Problem statement:
Every record that follows should be written out again without any change.

[Stored data entries]
BEGIN
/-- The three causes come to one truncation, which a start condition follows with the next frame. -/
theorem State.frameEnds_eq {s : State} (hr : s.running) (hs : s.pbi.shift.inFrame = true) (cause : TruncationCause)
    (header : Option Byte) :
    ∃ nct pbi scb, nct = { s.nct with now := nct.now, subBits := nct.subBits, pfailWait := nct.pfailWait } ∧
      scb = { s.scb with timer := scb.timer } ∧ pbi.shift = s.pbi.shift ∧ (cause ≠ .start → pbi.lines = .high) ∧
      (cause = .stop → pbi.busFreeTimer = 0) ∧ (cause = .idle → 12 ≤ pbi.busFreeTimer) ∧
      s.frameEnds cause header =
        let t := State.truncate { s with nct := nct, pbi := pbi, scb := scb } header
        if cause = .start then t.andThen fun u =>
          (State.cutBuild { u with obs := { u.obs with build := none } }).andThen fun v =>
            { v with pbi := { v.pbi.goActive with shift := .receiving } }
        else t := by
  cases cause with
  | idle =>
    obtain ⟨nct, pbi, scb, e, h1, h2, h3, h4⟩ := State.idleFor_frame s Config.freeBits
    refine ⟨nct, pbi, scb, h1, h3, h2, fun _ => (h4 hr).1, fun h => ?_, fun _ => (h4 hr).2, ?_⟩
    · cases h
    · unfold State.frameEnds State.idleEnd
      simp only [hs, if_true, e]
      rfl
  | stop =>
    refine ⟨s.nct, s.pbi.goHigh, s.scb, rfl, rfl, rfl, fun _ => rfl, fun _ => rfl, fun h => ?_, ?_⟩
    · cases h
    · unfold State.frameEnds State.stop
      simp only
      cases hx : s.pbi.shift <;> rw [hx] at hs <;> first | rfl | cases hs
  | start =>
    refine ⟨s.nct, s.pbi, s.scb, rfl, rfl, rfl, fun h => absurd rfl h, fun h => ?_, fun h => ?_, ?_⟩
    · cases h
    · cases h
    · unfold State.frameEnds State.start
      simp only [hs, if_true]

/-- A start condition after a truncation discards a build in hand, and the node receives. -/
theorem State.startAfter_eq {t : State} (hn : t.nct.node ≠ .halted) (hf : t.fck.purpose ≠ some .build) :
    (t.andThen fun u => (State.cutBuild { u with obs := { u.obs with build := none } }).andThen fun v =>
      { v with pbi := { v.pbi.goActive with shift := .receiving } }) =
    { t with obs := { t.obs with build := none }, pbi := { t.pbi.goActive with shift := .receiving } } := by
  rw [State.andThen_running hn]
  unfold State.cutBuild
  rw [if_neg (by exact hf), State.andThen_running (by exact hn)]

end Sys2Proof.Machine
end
END
Solved exercise:
/-- The three causes come to one truncation, which a start condition follows with the next frame. -/
theorem State.frameEnds_eq {s : State} (hr : s.running) (hs : s.pbi.shift.inFrame = true) (cause : TruncationCause)
    (header : Option Byte) :
    ∃ nct pbi scb, nct = { s.nct with now := nct.now, subBits := nct.subBits, pfailWait := nct.pfailWait } ∧
      scb = { s.scb with timer := scb.timer } ∧ pbi.shift = s.pbi.shift ∧ (cause ≠ .start → pbi.lines = .high) ∧
      (cause = .stop → pbi.busFreeTimer = 0) ∧ (cause = .idle → 12 ≤ pbi.busFreeTimer) ∧
      s.frameEnds cause header =
        let t := State.truncate { s with nct := nct, pbi := pbi, scb := scb } header
        if cause = .start then t.andThen fun u =>
          (State.cutBuild { u with obs := { u.obs with build := none } }).andThen fun v =>
            { v with pbi := { v.pbi.goActive with shift := .receiving } }
        else t := by
  cases cause with
  | idle =>
    obtain ⟨nct, pbi, scb, e, h1, h2, h3, h4⟩ := State.idleFor_frame s Config.freeBits
    refine ⟨nct, pbi, scb, h1, h3, h2, fun _ => (h4 hr).1, fun h => ?_, fun _ => (h4 hr).2, ?_⟩
    · cases h
    · unfold State.frameEnds State.idleEnd
      simp only [hs, if_true, e]
      rfl
  | stop =>
    refine ⟨s.nct, s.pbi.goHigh, s.scb, rfl, rfl, rfl, fun _ => rfl, fun _ => rfl, fun h => ?_, ?_⟩
    · cases h
    · unfold State.frameEnds State.stop
      simp only
      cases hx : s.pbi.shift <;> rw [hx] at hs <;> first | rfl | cases hs
  | start =>
    refine ⟨s.nct, s.pbi, s.scb, rfl, rfl, rfl, fun h => absurd rfl h, fun h => ?_, fun h => ?_, ?_⟩
    · cases h
    · cases h
    · unfold State.frameEnds State.start
      simp only [hs, if_true]

/-- A start condition after a truncation discards a build in hand, and the node receives. -/
theorem State.startAfter_eq {t : State} (hn : t.nct.node ≠ .halted) (hf : t.fck.purpose ≠ some .build) :
    (t.andThen fun u => (State.cutBuild { u with obs := { u.obs with build := none } }).andThen fun v =>
      { v with pbi := { v.pbi.goActive with shift := .receiving } }) =
    { t with obs := { t.obs with build := none }, pbi := { t.pbi.goActive with shift := .receiving } } := by
  rw [State.andThen_running hn]
  unfold State.cutBuild
  rw [if_neg (by exact hf), State.andThen_running (by exact hn)]

end Sys2Proof.Machine
end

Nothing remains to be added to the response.